“There is no comprehensive law regulating the collection, use, disclosure, and retention of biometric data.”
The Project for Privacy and Surveillance Accountability (PPSA) joined with 45 other civil liberties organizations in an open letter calling on federal and state agencies to end the practice of forcing Americans to use facial recognition technology for identity verification.
The letter applauds the IRS and Department of the Treasury for backing out of a decision to use the facial recognition software of a contractor, ID.me. The letter notes many problems with facial recognition technology, ranging from misidentification of people of color to issues with how a private contractor might use its possession of personal biometric data in the marketplace.

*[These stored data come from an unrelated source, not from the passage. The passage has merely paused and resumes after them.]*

theorem State.rowsKept_modEcc (s : State) (d : Nat) (f : EccLog → EccLog) : State.RowsKept s (s.modEcc d f) := .of_eq rfl rfl rfl

theorem State.rowsKept_report (s : State) (d : Nat) (x : EccReport) : State.RowsKept s (s.report d x) := rowsKept_modEcc ..

theorem State.rowsKept_countCorr (s : State) (l : Nat) : State.RowsKept s (s.countCorr l) := rowsKept_modEcc ..

theorem State.rowsKept_countStack (s : State) (l : Nat) : State.RowsKept s (s.countStack l) := by
  unfold countStack; exact rowsKept_modEcc ..

theorem State.rowsKept_setCol (s : State) (k : Nat) (c : ColSt) : State.RowsKept s (s.setCol k c) := .of_eq rfl rfl rfl

theorem State.rowsKept_setSector (s : State) (u : Nat) (c : ColSt) : State.RowsKept s (s.setSector u c) := .of_eq rfl rfl rfl

theorem State.rowsKept_logErr (s : State) (p : Phys) (a b : Nat) (i f : Bool) : State.RowsKept s (s.logErr p a b i f) := by
  unfold logErr
  exact (rowsKept_chan s p.chan ((mget {} s.chans p.chan).record p a b i f) rfl).trans (rowsKept_modEcc ..)

theorem State.rowsKept_applyInj (s : State) (p : Phys) : State.RowsKept s (s.applyInj p) := by
  unfold applyInj
  dsimp only
  split
  · exact (rowsKept_chan s p.chan { mget {} s.chans p.chan with inj := 0 } rfl).trans (rowsKept_setCol ..)
  · exact .refl _

/-- A remap entry is written anew. -/
theorem State.rowsKept_fresh (s : State) (k : Nat) :
    State.RowsKept s { s with mem := { s.mem with tables := mset (.clean, .clean) s.mem.tables k (.clean, .clean) } } := by
  refine ⟨fun x j => ?_, fun _ _ => rfl, rfl⟩
  simp only [mget_mset]
  split
  · rfl
  · exact x j

theorem State.rowsKept_activate (s : State) (p : Phys) (src : Nat) : State.RowsKept s (s.activate p src) := by
  unfold activate
  split
  · exact .refl _
  · dsimp only
    split
    next h =>
      exact ⟨fun x => (Bool.false_ne_true ((x p.rowKey).symm.trans h)).elim,
        fun x => (Bool.false_ne_true ((x p.rowKey).symm.trans h)).elim, rfl⟩
    next =>
      split
      · exact (rowsKept_fresh ..).trans (rowsKept_logErr ..)
      · split
        · exact .refl _
        · exact rowsKept_fresh ..

theorem State.rowsKept_touch (s : State) (p : Phys) (src : Nat) : State.RowsKept s (s.touch p src) := by
  unfold touch
  dsimp only
  split
  · exact rowsKept_activate ..
  · exact (rowsKept_activate ..).trans (rowsKept_applyInj ..)

theorem State.rowsKept_readPartner (s : State) (q : Phys) (src : Nat) : State.RowsKept s (s.readPartner q src).1 := by
  refine (rowsKept_touch s q src).trans ?_
  unfold readPartner
  dsimp only
  generalize s.touch q src = s1
  split
  · exact .refl _
  · split
    · exact (rowsKept_setCol ..).trans (rowsKept_logErr ..)
    · exact rowsKept_logErr ..
    · exact (rowsKept_setCol ..).trans (rowsKept_logErr ..)
    · exact .refl _

/-- A fold that gathers an answer beside the state. -/
theorem State.RowsKept.gather {α β : Type} (xs : List α) (f : State × β → α → State × β)
    (h : ∀ a x, State.RowsKept a.1 (f a x).1) : ∀ a, State.RowsKept a.1 (xs.foldl f a).1 := by
  induction xs with
  | nil => exact fun a => .refl _
  | cons x xs ih => exact fun a => (h a x).trans (ih _)

theorem State.rowsKept_partners (s : State) (p : Phys) (src : Nat) : State.RowsKept s (s.partnersOk p src).1 :=
  State.RowsKept.gather p.partners
    (fun acc q =>
      let (s1, ok) := acc.1.readPartner q src
      (s1, acc.2 && ok)) (fun a q => rowsKept_readPartner a.1 q src) (s, true)

theorem State.rowsKept_rebuildOnly (s : State) (p : Phys) (src : Nat) : State.RowsKept s (s.rebuildOnly p src).1 := by
  refine (rowsKept_partners s p src).trans ?_
  unfold rebuildOnly
  dsimp only
  split <;> exact rowsKept_logErr ..

theorem State.rowsKept_checkIL (s : State) (p : Phys) (src : Nat) : State.RowsKept s (s.checkIL p src).1 := by
  refine (rowsKept_touch s p src).trans ?_
  unfold checkIL
  dsimp only
  generalize s.touch p src = s1
  split
  · exact rowsKept_logErr ..
  · split
    · exact rowsKept_rebuildOnly ..
    · exact (rowsKept_setCol ..).trans (rowsKept_logErr ..)
  · refine (rowsKept_partners s1 p src).trans ?_
    split <;> exact (rowsKept_setCol ..).trans (rowsKept_logErr ..)
  · split
    · exact rowsKept_rebuildOnly ..
    · exact .refl _

theorem State.rowsKept_checkRM (s : State) (p : Phys) (src : Nat) : State.RowsKept s (s.checkRM p src).1 := by
  refine (rowsKept_touch s p src).trans ?_
  unfold checkRM
  dsimp only
  generalize s.touch p src = s1
  split
  · exact .refl _
  · split
    · exact rowsKept_logErr ..
    · exact (rowsKept_setCol ..).trans (rowsKept_logErr ..)
    · exact (rowsKept_setCol ..).trans (rowsKept_logErr ..)
    · exact .refl _

theorem State.rowsKept_checkCol (s : State) (src l : Nat) : State.RowsKept s (s.checkCol src l).1 := by
  unfold checkCol
  split
  · exact rowsKept_checkRM ..
  · exact rowsKept_checkIL ..

theorem State.rowsKept_checkSector (s : State) (u : Nat) : State.RowsKept s (s.checkSector u).1 := by
  unfold checkSector
  split
  · exact .refl _
  · exact .refl _
  · exact (rowsKept_setSector ..).trans (rowsKept_countStack ..)
  · split
    · exact (rowsKept_setSector ..).trans (rowsKept_report ..)
    · exact (rowsKept_setSector ..).trans (rowsKept_countStack ..)

theorem State.rowsKept_checkRead (s : State) (src l : Nat) : State.RowsKept s (s.checkRead src l).1 := by
  unfold checkRead
  split
  · have h := rowsKept_checkSector s l
    split <;> rename_i e <;> rw [e] at h
    · exact h
    · exact h.trans (rowsKept_checkCol ..)
  · dsimp only
    split
    · exact .refl _
    · exact .refl _
    · exact (rowsKept_setCol ..).trans (rowsKept_countCorr ..)
    · exact (rowsKept_setCol ..).trans (rowsKept_report ..)

theorem State.rowsKept_checkWrite (s : State) (src l : Nat) (f : Bool) : State.RowsKept s (s.checkWrite src l f) := by
  have h0 : State.RowsKept s (if f = true then s.setSector l .clean else (s.checkSector l).1) := by
    split
    · exact rowsKept_setSector ..
    · exact rowsKept_checkSector ..
  unfold checkWrite
  dsimp only
  split
  · generalize (if f = true then s.setSector l .clean else (s.checkSector l).1) = s0 at h0 ⊢
    have h1 (p : Phys) (k : Nat) :
        State.RowsKept s0 (if f = true then (s0.touch p src).setCol k .clean else (s0.checkCol src l).1) := by
      split
      · exact (rowsKept_touch ..).trans (rowsKept_setCol ..)
      · exact rowsKept_checkCol ..
    split
    · exact h0.trans (h1 ..)
    · exact (h0.trans (h1 ..)).trans (rowsKept_checkIL ..)
  · split
    · exact rowsKept_setCol ..
    · exact .refl _

theorem State.rowsKept_checkReads (s : State) (src : Nat) (ls : List Nat) : State.RowsKept s (s.checkReads src ls).1 :=
  State.RowsKept.gather (unitsOf ls)
    (fun acc u =>
      let (s1, bad) := acc.1.checkRead src u
      (s1, if bad then acc.2 ++ [u] else acc.2)) (fun a u => rowsKept_checkRead a.1 src u) (s, [])

theorem State.rowsKept_checkWrites (s : State) (src : Nat) (ls : List Nat) : State.RowsKept s (s.checkWrites src ls) := by
  unfold checkWrites
  induction unitsOf ls generalizing s with
  | nil => exact .refl _
  | cons u us ih => exact (rowsKept_checkWrite s src u _).trans (ih _)

/-! ## Releases and parties outside do not matter to a check -/

/-- A state with other releases, another next name and other parties outside the device. -/
def State.noting (s : State) (n : Nat) (qs : SMap HostQ) (m : SMap Rel) : State :=
  { s with nextId := n, hostQs := qs, mem := { s.mem with rels := m } }

section
variable (s : State) (n : Nat) (qs : SMap HostQ) (m : SMap Rel)

theorem State.noting_fenced (p : Phys) : (s.noting n qs m).fenced p = s.fenced p := rfl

One portion of this letter precisely describes PPSA’s concerns with government-mandated facial recognition technology:
“The use of third-party face verification service also creates needless security issues facilitated by government agencies forcing individuals to hand over biometric data to a private company. Biometric data, particularly faceprints, are increasingly becoming targets for fraudulent activity. The likely result of federal and state agencies using faces as a credential to access sensitive information will be large-scale data breaches of a credential that cannot easily be changed."
PPSA has long noted, as the letter states: “There is no comprehensive law regulating the collection, use, disclosure, and retention of biometric data.”
Given the dire consequences for privacy and civil liberties of a hack of millions of Americans’ biometric data, PPSA joins our peers in calling on the government to halt the use of facial recognition technology. We should not even consider this technology for public services until the government has put in place the legal governance and cybersecurity needed to protect Americans.